ASSIGNMENT: Among the lines below, keep only those from the one containing "(.setpoint _ _ _ _) => none" through the one containing "exchange it ends", and reproduce them exactly.

MATERIALS PROVIDED:
-- ==== Sys2Proof/Machine/Link.lean ====
section
/-! DEFINITION. The Offtake Link Controller: polling (R24 to R27, R32), the link states and mode resolution (R31, R33 to
R40), and setpoint exchanges (R50 to R53). -/

namespace Sys2Proof.Machine

open Sys2Proof

/-! ### Timers of the link -/

/-- QUIET_HOLD_EXPIRY (R31): the quiet timer of the slot's record has reached 4 s. -/
def State.quietExpiry (s : State) (i : Nat) : State :=
  match s.offtake i with
  | none => s
  | some o =>
    if o.link = .quiet then
      s.modOfftake i fun o => { o with link := .listen, quietMs := Config.quietMs, silenceMs := 0, legacyRun := 0 }
    else s

def execQuietHoldExpiry (i : Nat) (s : State) : Host.Outcome State Fault Refusal := runEvent (·.quietExpiry i) s

/-- SILENCE_EXPIRY (R36, R38): the silence timer of the slot's record has reached 3 s. -/
def State.silenceExpiry (s : State) (i : Nat) : State :=
  match s.offtake i with
  | none => s
  | some o =>
    match o.link with
    | .quiet => s
    | .listen => s.modOfftake i fun o => { o with silenceMs := Config.silenceMs, absent := true }
    | .confirm => s.linkLoss i
    | .bound => s.linkLoss i
    | .legacyBound => s.linkLoss i

def execSilenceExpiry (i : Nat) (s : State) : Host.Outcome State Fault Refusal := runEvent (·.silenceExpiry i) s

/-! ### Polling -/

/-- The slot's record is polled (R24). -/
def State.pollable (s : State) (i : Nat) : Bool := (s.offtake i).any fun o => o.link.polled

/-- R24: the lowest pollable slot above the cursor or, if there is none, the lowest pollable slot. -/
def State.nextPoll (s : State) : Option Nat :=
  (slotNumbers.find? fun i => s.pollable i && decide (s.pollCursor < i)).or (slotNumbers.find? s.pollable)

/-- The mode byte of a POLL (R32, R211): the offer in bits 0 to 5, the ack flag in bit 6, bit 7 set when an offer is
carried. -/
def Offtake.pollByte (o : Offtake) : Byte :=
  match o.link with
  | .listen => o.permitted.setWidth 8 ||| 0x80#8
  | .confirm => o.permitted.setWidth 8 ||| 0xC0#8
  | .quiet => 0#8
  | .bound => 0#8
  | .legacyBound => 0#8

/-- A setpoint exchange is the next exchange: a poll exchange ended last and the setpoint queue is not empty (R25). -/
def State.setpointTurn (s : State) : Bool := s.afterPoll && !s.setpointQueue.isEmpty

/-- R24: a poll exchange begins. It does not begin while an exchange is in flight or when a setpoint exchange is next
(R25), nor while no record is pollable. -/
def State.beginPoll (s : State) : State :=
  if s.exchange.isSome || s.setpointTurn then s
  else
    match s.nextPoll with
    | none => s
    | some i =>
      match s.offtake i with
      | none => s
      | some o =>
        { s with
          pollCursor := i
          exchange := some (.poll i o.addr false)
          replyMs := 0
          ltx := linkBytes .poll (BitVec.ofNat 8 o.addr) [o.pollByte] }

/-- POLL (R24). -/
def execPoll (s : State) : Host.Outcome State Fault Refusal := runEvent State.beginPoll s

/-- The poll exchange has ended (R26). -/
def State.pollEnded (s : State) : State := { s with exchange := none, replyMs := 0, afterPoll := true }

/-- The setpoint exchange, or the reply window of an abandoned one, has ended. -/
def State.setpointEnded (s : State) : State := { s with exchange := none, replyMs := 0, afterPoll := false }

/-- R26: 20 ms have passed since a POLL with no valid reply. -/
def State.pollTimedOut (s : State) : State :=
  match s.exchange with
  | some (.poll _ _ _) => s.pollEnded
  | some (.setpoint _ _ _ _) => s
  | none => s

/-- POLL_TIMEOUT (R26). -/
def execPollTimeout (s : State) : Host.Outcome State Fault Refusal := runEvent State.pollTimedOut s

/-! ### Failed attempts -/

/-- The entry's attempt count of a slot. -/
def State.attempts (s : State) (i : Nat) : Nat := ((s.setpointQueue.find? (·.slot = i)).map (·.attempts)).getD 0

/-- R53: the setpoint exchange in flight ends without a valid acknowledgement; the third failure of the entry is link
loss. An abandoned exchange ends with neither (R51). -/
def State.failAttempt (s : State) : State :=
  match s.exchange with
  | some (.setpoint i _ _ false) =>
    let s := s.setpointEnded
    if 2 ≤ s.attempts i then s.linkLoss i
    else { s with setpointQueue := s.setpointQueue.map fun e =>
             if e.slot = i then { e with attempts := e.attempts + 1, inFlight := false } else e }
  | some (.setpoint _ _ _ true) => s.setpointEnded
  | some (.poll _ _ _) => s
  | none => s

/-- FAILED_ATTEMPT (R53). -/
def execFailedAttempt (s : State) : Host.Outcome State Fault Refusal := runEvent State.failAttempt s

/-! ### Replies -/

/-- The slot whose record takes a reply that comes from address `addr`: the slot polled, when the reply comes from the
address polled and the slot has not been freed since and holds a record with that address that is not in QUIET (R26,
R27). -/
def State.replySlot (s : State) (addr : Byte) : Option Nat :=
  match s.exchange with
  | some (.poll i a freed) =>
    if !freed && addr.toNat = a && (s.offtake i).any (fun o => o.addr = a && o.link ≠ .quiet) then some i else none
  | some (.setpoint _ _ _ _) => none
  | none => none

/-- A reply received on the link, taken by `f` on the polled slot when R26 and R27 let it be taken. Received in a poll
exchange it ends the exchange, taken or not (DESIGN CHOICE, log 15); in a setpoint exchange it is a reply of another
kind, a failed attempt (R51); with no exchange in flight it is discarded (R26). -/
def State.takeReply {α : Type} (s : State) (addr : Byte) (data : Option α) (f : State → Nat → α → State) : State :=
  match s.exchange with
  | some (.poll _ _ _) =>
    match data, s.replySlot addr with
    | some d, some i => f s.pollEnded i d
    | some _, none => s.pollEnded
    | none, _ => s.pollEnded
  | some (.setpoint _ _ _ _) => s.failAttempt
  | none => s

/-- An advert as it is stored, its rating saturated (R5). -/
def storedAdvert (a : AdvertData) : AdvertData := { a with rating := satPower a.rating }

/-- R34: an ADVERT taken in LISTEN, or by a record that has just gone back to it (R37, R40). -/
def State.listenAdvert (s : State) (i : Nat) (a : AdvertData) : State :=
  match s.offtake i with
  | none => s
  | some o =>
    let o := { o with advert := some a, legacyRun := 0, absent := false, silenceMs := 0 }
    match resolveMode o a with
    | some m =>
      s.putOfftake i (some { o.withMode (some m) with noMode := false, link := .confirm, confirmCount := 0 })
    | none =>
      let s := s.putOfftake i (some { o.withMode none with link := .listen, noMode := true })
      if o.noMode then s else s.raise .noMode i

/-- R37: an ADVERT taken in CONFIRM. A differing one leaves no count behind (section 2.10's worked example). -/
def State.confirmAdvert (s : State) (i : Nat) (o : Offtake) (a : AdvertData) : State :=
  if o.advert.any fun b => b.modes = a.modes && b.rating = a.rating then
    if a.ack then
      if 3 ≤ o.confirmCount + 1 then
        (s.putOfftake i (some { o with
          advert := some a, silenceMs := 0, confirmCount := o.confirmCount + 1, link := .bound })).joinSupply i
      else s.putOfftake i (some { o with advert := some a, silenceMs := 0, confirmCount := o.confirmCount + 1 })
    else s.putOfftake i (some { o with advert := some a, silenceMs := 0 })
  else
    (s.putOfftake i (some { o.withMode none with
      link := .listen, confirmCount := 0, legacyRun := 0, silenceMs := 0 })).listenAdvert i a

/-- R40: an ADVERT taken in BOUND or LEGACY_BOUND. -/
def State.boundAdvert (s : State) (i : Nat) (a : AdvertData) : State :=
  let s := s.leaveLinked i
  (s.modOfftake i fun o =>
    { o.withMode none with link := .listen, call := 0, trip := false, legacyRun := 0, silenceMs := 0 }).listenAdvert i a

/-- An ADVERT is taken by the record of a slot according to its link state. -/
def State.takeAdvert (s : State) (i : Nat) (a : AdvertData) : State :=
  match s.offtake i with
  | none => s
  | some o =>
    match o.link with
    | .listen => s.listenAdvert i (storedAdvert a)
    | .confirm => s.confirmAdvert i o (storedAdvert a)
    | .bound => s.boundAdvert i (storedAdvert a)
    | .legacyBound => s.boundAdvert i (storedAdvert a)
    | .quiet => s

/-- ADVERT (R34, R37, R40). -/
def execAdvert (m : LinkMsg) (s : State) : Host.Outcome State Fault Refusal :=
  runEvent (fun s => s.takeReply m.addr (readAdvert m) State.takeAdvert) s

/-- R39: the call and TRIP of a reply, and the silence timer restarted. -/
def Offtake.called (c : CallData) (o : Offtake) : Offtake :=
  { o with call := satPower c.call, trip := c.trip, silenceMs := 0 }

/-- A STATUS is taken in BOUND (R39). -/
def State.takeStatus (s : State) (i : Nat) (c : CallData) : State :=
  if (s.offtake i).any (·.link = .bound) then s.modOfftake i (Offtake.called c) else s

/-- STATUS (R39). -/
def execStatus (m : LinkMsg) (s : State) : Host.Outcome State Fault Refusal :=
  runEvent (fun s => s.takeReply m.addr (readStatus m) State.takeStatus) s

/-- R35: a LEGACY reply taken in LISTEN. -/
def State.listenLegacy (s : State) (i : Nat) (o : Offtake) (c : CallData) : State :=
  let run := o.legacyRun + 1
  let o := { o with absent := false, silenceMs := 0 }
  if run < 3 then s.putOfftake i (some { o with legacyRun := run })
  else if modeIn o.cls.fixedMode o.permitted then
    (s.putOfftake i (some (Offtake.called c { o.withMode (some o.cls.fixedMode) with
      legacyRun := run, legacy := true, noMode := false, link := .legacyBound }))).joinSupply i
  else
    let s := s.putOfftake i (some { o with legacyRun := 0, noMode := true })
    if o.noMode then s else s.raise .noMode i

/-- A LEGACY reply is taken in LISTEN (R35) or LEGACY_BOUND (R39). -/
def State.takeLegacy (s : State) (i : Nat) (c : CallData) : State :=
  match s.offtake i with
  | none => s
  | some o =>
    match o.link with
    | .listen => s.listenLegacy i o c
    | .legacyBound => s.modOfftake i (Offtake.called c)
    | .quiet => s
    | .confirm => s
    | .bound => s

/-- LEGACY (R35, R39). -/
def execLegacy (m : LinkMsg) (s : State) : Host.Outcome State Fault Refusal :=
  runEvent (fun s => s.takeReply m.addr (readLegacy m) State.takeLegacy) s

/-! ### Setpoint exchanges -/

/-- R50: a setpoint exchange begins with the entry at the head of the queue, when the link is given to the queue
(R25). -/
def State.beginSetpoint (s : State) : State :=
  if s.exchange.isSome || !s.afterPoll then s
  else
    match s.setpointQueue with
    | [] => s
    | e :: rest =>
      match s.offtake e.slot with
      | none => s
      | some o =>
        { s with
          setpointQueue := { e with inFlight := true } :: rest
          exchange := some (.setpoint e.slot o.addr o.grant false)
          replyMs := 0
          ltx := linkBytes .setpoint (BitVec.ofNat 8 o.addr)
            (beBytes 4 o.grant ++ beBytes 1 ((o.mode.map (·.bit)).getD (Config.absentCode .mode))) }

/-- SETPOINT (R50). -/
def execSetpoint (s : State) : Host.Outcome State Fault Refusal := runEvent State.beginSetpoint s

/-- R52: a valid acknowledgement of the value `v` is taken for slot `i`. -/
def State.acknowledge (s : State) (i v : Nat) : State :=
  match s.offtake i with
  | none => s.setpointEnded
  | some o =>
    let s := (s.setpointEnded.modOfftake i fun o => { o with ackGrant := v }).dropEntry i
    if o.retiring && decide (v = 0) then s.free i else s.handGrant i

/-- A SETPOINT_ACK is received: a valid acknowledgement when it comes in a setpoint exchange, from the address it was
sent to, echoing the value sent (R51). -/
def State.takeAck (s : State) (m : LinkMsg) : State :=
  match s.exchange with
  | some (.setpoint i addr sent false) =>
    if m.addr.toNat = addr ∧ readAck m = some sent then s.acknowledge i sent else s.failAttempt
  | some (.setpoint _ _ _ true) => s.setpointEnded
  | some (.poll _ _ _) => s.pollEnded
  | none => s

/-- SETPOINT_ACK (R52). -/
def execSetpointAck (m : LinkMsg) (s : State) : Host.Outcome State Fault Refusal := runEvent (·.takeAck m) s

end Sys2Proof.Machine
end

ANSWER BOX:
  | some (.setpoint _ _ _ _) => none
  | none => none

/-- A reply received on the link, taken by `f` on the polled slot when R26 and R27 let it be taken. Received in a poll
exchange it ends the exchange, taken or not (DESIGN CHOICE, log 15); in a setpoint exchange it is a reply of another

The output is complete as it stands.